## DIRECTIONS FOR THIS TASK:
The entries that follow include a run beginning at the line with "t.response = none" and ending at the line with "def Obligations.StepRunsTheDecodedInstruction : Prop"; restate that run word for word and leave the rest out.

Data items

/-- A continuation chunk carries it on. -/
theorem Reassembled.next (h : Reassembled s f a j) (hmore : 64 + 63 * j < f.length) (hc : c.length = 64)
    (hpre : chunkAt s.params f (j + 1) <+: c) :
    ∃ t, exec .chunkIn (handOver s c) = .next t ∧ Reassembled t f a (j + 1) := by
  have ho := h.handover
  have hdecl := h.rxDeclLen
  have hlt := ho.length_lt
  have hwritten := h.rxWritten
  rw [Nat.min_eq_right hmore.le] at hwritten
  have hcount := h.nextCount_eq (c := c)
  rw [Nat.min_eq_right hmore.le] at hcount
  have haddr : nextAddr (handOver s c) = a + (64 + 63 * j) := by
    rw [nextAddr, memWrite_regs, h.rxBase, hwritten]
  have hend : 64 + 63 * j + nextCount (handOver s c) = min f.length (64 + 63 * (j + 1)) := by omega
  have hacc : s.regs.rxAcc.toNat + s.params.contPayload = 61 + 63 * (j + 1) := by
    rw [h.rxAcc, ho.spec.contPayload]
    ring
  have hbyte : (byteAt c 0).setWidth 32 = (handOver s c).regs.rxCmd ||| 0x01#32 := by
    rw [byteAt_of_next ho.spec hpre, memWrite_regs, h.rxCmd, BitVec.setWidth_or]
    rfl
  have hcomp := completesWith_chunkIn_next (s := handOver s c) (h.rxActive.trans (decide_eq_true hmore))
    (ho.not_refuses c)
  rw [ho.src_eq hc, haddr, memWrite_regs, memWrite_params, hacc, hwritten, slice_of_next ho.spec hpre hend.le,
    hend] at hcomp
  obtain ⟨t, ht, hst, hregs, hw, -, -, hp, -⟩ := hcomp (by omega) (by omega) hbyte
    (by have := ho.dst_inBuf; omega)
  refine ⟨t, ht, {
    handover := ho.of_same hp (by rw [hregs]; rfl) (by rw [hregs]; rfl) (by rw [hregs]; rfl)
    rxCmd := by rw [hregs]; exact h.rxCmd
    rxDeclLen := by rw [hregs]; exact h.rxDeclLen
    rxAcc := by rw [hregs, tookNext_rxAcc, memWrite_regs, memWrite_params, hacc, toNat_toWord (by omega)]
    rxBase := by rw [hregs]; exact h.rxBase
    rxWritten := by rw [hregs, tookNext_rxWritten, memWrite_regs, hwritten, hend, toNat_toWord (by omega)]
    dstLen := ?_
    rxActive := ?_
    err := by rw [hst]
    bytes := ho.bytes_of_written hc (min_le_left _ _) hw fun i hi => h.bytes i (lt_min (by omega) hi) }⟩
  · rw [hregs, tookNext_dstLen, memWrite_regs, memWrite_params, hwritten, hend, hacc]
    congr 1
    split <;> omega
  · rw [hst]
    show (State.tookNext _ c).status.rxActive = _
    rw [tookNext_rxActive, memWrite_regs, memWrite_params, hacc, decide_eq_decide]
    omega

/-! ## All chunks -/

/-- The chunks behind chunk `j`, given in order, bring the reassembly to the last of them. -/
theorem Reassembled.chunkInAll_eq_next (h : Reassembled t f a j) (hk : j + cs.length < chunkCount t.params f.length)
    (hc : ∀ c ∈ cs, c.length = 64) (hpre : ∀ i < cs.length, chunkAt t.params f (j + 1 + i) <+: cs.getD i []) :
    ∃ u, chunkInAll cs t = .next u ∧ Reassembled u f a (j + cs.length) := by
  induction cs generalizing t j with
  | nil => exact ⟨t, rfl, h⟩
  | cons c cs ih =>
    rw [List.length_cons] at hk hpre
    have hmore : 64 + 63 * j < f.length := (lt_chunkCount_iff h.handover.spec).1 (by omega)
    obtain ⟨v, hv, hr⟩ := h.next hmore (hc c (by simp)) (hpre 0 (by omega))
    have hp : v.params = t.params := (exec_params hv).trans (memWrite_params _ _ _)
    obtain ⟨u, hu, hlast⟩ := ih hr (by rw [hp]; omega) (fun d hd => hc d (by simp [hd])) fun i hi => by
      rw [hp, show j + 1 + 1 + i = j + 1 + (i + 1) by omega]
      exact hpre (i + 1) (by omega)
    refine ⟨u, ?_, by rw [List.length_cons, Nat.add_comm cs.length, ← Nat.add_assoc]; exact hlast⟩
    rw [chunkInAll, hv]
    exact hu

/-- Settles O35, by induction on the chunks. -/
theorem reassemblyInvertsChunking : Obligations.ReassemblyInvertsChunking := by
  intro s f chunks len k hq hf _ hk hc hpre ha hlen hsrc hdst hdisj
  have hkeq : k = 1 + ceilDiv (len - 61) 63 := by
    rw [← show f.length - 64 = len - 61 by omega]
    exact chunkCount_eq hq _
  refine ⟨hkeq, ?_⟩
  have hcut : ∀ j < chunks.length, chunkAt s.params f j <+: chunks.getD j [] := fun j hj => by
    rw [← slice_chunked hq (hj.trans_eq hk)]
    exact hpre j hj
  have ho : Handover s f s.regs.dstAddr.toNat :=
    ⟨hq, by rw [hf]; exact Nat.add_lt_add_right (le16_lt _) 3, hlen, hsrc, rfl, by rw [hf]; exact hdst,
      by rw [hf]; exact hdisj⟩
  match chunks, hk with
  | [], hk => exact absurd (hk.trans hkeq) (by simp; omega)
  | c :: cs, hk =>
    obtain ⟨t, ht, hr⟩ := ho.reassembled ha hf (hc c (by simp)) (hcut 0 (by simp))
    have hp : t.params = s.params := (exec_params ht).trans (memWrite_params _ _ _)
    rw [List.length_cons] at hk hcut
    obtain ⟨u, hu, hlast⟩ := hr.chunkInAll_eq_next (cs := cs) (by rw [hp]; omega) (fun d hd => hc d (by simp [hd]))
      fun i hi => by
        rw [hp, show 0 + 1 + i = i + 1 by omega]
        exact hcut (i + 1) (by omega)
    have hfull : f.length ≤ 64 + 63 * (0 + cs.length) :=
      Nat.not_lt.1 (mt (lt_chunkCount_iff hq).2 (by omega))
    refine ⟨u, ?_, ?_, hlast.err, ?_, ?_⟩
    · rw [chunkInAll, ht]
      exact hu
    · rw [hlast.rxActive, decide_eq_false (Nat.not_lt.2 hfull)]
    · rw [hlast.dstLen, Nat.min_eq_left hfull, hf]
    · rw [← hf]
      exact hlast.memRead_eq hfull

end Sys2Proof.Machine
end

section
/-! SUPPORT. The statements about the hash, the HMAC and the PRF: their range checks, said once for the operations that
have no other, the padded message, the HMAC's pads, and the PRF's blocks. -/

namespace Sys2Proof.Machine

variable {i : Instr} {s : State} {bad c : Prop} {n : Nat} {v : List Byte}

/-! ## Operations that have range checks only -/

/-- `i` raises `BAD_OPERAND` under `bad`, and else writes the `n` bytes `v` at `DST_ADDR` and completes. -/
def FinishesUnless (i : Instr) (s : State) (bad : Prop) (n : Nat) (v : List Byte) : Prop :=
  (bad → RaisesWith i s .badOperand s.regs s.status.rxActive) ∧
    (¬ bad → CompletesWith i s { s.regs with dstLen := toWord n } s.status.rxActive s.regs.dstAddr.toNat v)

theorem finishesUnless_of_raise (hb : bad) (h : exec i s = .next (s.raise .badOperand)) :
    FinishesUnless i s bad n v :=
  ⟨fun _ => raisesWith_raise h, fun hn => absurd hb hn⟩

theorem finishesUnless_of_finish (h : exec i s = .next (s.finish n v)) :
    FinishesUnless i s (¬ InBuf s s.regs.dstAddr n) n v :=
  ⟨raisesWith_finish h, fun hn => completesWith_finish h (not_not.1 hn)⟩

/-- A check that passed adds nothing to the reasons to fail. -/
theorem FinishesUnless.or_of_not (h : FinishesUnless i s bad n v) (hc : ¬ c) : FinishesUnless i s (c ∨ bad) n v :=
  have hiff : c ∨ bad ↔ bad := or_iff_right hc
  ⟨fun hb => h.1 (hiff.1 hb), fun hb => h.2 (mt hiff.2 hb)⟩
==
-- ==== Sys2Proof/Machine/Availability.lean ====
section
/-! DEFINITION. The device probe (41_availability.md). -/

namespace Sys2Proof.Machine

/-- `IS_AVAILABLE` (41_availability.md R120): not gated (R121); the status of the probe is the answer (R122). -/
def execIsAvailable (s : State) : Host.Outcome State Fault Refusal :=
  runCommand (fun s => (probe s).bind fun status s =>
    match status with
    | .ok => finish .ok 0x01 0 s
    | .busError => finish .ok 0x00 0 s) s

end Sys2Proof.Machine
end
==
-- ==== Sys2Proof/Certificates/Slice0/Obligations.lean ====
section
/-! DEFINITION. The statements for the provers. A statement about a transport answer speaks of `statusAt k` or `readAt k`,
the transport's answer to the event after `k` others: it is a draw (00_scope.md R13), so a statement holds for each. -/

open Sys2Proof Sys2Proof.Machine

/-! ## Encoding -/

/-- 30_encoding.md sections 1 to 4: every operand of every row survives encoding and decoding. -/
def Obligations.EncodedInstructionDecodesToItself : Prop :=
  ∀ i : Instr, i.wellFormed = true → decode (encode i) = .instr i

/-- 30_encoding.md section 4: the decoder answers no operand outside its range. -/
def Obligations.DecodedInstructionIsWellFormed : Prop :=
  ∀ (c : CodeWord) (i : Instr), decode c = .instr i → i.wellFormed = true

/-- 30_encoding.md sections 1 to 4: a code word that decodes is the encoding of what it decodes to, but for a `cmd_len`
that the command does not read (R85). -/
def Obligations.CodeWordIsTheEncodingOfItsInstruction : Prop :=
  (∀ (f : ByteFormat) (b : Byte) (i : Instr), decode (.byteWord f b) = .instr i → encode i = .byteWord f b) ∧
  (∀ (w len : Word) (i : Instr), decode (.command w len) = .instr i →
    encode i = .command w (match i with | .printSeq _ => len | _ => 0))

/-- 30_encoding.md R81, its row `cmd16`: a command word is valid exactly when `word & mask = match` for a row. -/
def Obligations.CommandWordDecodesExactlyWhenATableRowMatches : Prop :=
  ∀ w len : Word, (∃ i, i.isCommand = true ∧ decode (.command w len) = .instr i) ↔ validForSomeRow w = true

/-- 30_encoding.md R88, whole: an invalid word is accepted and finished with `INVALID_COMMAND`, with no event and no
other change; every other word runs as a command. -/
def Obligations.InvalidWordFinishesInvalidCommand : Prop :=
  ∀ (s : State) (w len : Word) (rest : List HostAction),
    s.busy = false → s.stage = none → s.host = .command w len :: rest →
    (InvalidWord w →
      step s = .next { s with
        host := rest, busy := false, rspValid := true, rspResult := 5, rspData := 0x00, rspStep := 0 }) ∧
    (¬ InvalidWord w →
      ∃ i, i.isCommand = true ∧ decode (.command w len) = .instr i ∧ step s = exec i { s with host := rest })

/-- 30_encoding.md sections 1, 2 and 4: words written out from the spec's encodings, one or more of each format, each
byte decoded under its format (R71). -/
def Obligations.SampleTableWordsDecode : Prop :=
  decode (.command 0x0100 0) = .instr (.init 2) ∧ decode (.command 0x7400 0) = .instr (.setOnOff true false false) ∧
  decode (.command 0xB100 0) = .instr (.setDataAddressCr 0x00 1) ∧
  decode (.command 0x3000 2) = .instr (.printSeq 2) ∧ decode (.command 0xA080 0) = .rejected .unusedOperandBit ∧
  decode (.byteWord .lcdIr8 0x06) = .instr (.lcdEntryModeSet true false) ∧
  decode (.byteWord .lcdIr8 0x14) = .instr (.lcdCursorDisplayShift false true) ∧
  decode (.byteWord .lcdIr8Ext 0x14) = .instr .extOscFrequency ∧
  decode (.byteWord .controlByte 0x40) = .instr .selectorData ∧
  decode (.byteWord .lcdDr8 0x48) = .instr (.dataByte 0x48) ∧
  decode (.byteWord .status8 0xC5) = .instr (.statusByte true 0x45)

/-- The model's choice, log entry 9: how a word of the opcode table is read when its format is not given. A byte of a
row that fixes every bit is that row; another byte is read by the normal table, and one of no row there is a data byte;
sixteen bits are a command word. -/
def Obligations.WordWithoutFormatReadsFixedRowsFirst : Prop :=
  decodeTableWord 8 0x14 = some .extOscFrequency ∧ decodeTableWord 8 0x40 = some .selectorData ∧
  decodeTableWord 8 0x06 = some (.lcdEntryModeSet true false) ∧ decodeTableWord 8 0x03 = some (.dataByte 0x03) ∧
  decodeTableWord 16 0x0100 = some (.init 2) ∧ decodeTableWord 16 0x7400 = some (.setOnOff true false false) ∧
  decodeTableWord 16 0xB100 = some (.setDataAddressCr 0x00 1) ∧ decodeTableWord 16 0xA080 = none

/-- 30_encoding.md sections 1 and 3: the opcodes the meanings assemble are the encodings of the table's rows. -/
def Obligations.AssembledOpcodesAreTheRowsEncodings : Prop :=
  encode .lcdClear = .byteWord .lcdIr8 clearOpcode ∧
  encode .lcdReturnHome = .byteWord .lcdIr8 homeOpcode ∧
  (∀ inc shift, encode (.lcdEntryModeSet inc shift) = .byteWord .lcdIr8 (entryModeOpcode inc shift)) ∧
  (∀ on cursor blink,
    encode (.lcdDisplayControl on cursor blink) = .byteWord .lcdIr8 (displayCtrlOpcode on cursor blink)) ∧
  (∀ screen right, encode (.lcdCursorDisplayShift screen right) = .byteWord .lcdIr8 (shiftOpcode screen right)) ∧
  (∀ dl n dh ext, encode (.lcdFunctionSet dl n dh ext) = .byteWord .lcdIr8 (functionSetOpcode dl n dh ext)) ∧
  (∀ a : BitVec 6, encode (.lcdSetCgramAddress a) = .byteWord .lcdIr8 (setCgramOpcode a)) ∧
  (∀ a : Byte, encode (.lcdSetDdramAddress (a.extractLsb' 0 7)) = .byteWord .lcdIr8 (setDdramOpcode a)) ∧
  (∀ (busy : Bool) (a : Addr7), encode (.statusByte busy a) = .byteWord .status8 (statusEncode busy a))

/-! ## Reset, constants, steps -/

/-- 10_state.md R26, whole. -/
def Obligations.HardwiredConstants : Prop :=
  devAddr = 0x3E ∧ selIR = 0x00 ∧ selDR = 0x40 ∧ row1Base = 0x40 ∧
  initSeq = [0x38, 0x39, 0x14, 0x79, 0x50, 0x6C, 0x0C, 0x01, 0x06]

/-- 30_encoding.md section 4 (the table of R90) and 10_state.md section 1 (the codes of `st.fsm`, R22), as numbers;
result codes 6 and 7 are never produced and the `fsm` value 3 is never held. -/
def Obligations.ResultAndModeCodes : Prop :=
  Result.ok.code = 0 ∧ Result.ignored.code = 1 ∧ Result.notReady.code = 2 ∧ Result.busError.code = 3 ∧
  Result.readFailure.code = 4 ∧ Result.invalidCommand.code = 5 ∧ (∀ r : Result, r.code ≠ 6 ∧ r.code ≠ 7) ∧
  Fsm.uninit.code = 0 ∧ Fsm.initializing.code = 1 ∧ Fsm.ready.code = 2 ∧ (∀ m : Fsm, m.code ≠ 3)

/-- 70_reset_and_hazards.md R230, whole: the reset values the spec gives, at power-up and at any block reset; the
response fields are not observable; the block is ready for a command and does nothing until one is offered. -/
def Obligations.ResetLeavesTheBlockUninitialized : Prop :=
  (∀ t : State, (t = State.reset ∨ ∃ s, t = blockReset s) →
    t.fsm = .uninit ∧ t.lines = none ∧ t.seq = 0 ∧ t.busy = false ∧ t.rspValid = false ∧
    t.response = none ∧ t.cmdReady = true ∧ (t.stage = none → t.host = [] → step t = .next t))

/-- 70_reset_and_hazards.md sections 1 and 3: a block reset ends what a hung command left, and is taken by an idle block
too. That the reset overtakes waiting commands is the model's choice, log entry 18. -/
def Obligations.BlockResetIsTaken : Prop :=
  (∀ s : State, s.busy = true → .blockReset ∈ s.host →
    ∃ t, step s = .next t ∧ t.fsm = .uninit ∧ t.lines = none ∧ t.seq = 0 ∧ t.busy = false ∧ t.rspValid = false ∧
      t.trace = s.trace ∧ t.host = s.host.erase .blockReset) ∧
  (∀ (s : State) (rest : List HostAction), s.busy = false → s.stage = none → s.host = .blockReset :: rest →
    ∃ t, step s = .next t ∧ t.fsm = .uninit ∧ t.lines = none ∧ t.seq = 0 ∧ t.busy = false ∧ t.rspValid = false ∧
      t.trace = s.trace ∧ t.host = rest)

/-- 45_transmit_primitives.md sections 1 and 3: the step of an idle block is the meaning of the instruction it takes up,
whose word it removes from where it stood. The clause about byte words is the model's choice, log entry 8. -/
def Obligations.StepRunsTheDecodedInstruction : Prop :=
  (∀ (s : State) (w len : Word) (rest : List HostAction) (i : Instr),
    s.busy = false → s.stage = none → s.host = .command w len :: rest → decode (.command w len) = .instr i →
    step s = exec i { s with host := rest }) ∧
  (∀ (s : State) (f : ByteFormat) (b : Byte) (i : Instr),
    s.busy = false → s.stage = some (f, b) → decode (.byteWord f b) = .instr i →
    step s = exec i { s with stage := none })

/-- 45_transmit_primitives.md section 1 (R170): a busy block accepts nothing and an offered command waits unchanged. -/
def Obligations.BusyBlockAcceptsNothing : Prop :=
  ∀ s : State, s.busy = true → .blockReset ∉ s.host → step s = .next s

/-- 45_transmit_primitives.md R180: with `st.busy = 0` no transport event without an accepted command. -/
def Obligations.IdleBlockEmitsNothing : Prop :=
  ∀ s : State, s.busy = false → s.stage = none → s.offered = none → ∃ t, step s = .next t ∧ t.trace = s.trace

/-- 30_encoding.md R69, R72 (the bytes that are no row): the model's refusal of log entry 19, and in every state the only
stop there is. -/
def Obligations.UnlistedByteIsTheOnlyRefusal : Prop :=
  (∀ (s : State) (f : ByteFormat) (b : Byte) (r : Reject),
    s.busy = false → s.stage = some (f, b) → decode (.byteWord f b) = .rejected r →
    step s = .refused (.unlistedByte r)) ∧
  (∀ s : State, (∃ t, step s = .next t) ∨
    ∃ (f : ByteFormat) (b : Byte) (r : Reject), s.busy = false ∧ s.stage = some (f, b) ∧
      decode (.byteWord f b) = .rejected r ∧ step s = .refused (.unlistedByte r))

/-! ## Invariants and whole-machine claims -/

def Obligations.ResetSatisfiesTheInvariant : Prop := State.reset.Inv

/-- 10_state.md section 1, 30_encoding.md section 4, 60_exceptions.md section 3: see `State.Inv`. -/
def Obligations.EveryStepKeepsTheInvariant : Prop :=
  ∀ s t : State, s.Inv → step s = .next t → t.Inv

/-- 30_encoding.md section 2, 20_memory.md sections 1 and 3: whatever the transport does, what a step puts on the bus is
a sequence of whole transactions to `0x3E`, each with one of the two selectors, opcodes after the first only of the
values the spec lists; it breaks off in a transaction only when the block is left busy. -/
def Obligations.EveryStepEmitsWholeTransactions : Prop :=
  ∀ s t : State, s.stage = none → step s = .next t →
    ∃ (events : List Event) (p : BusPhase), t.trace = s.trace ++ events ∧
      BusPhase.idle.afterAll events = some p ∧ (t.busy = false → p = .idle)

## RESULT:
    t.response = none ∧ t.cmdReady = true ∧ (t.stage = none → t.host = [] → step t = .next t))

/-- 70_reset_and_hazards.md sections 1 and 3: a block reset ends what a hung command left, and is taken by an idle block
too. That the reset overtakes waiting commands is the model's choice, log entry 18. -/
def Obligations.BlockResetIsTaken : Prop :=
  (∀ s : State, s.busy = true → .blockReset ∈ s.host →
    ∃ t, step s = .next t ∧ t.fsm = .uninit ∧ t.lines = none ∧ t.seq = 0 ∧ t.busy = false ∧ t.rspValid = false ∧
      t.trace = s.trace ∧ t.host = s.host.erase .blockReset) ∧
  (∀ (s : State) (rest : List HostAction), s.busy = false → s.stage = none → s.host = .blockReset :: rest →
    ∃ t, step s = .next t ∧ t.fsm = .uninit ∧ t.lines = none ∧ t.seq = 0 ∧ t.busy = false ∧ t.rspValid = false ∧
      t.trace = s.trace ∧ t.host = rest)

/-- 45_transmit_primitives.md sections 1 and 3: the step of an idle block is the meaning of the instruction it takes up,
whose word it removes from where it stood. The clause about byte words is the model's choice, log entry 8. -/
def Obligations.StepRunsTheDecodedInstruction : Prop :=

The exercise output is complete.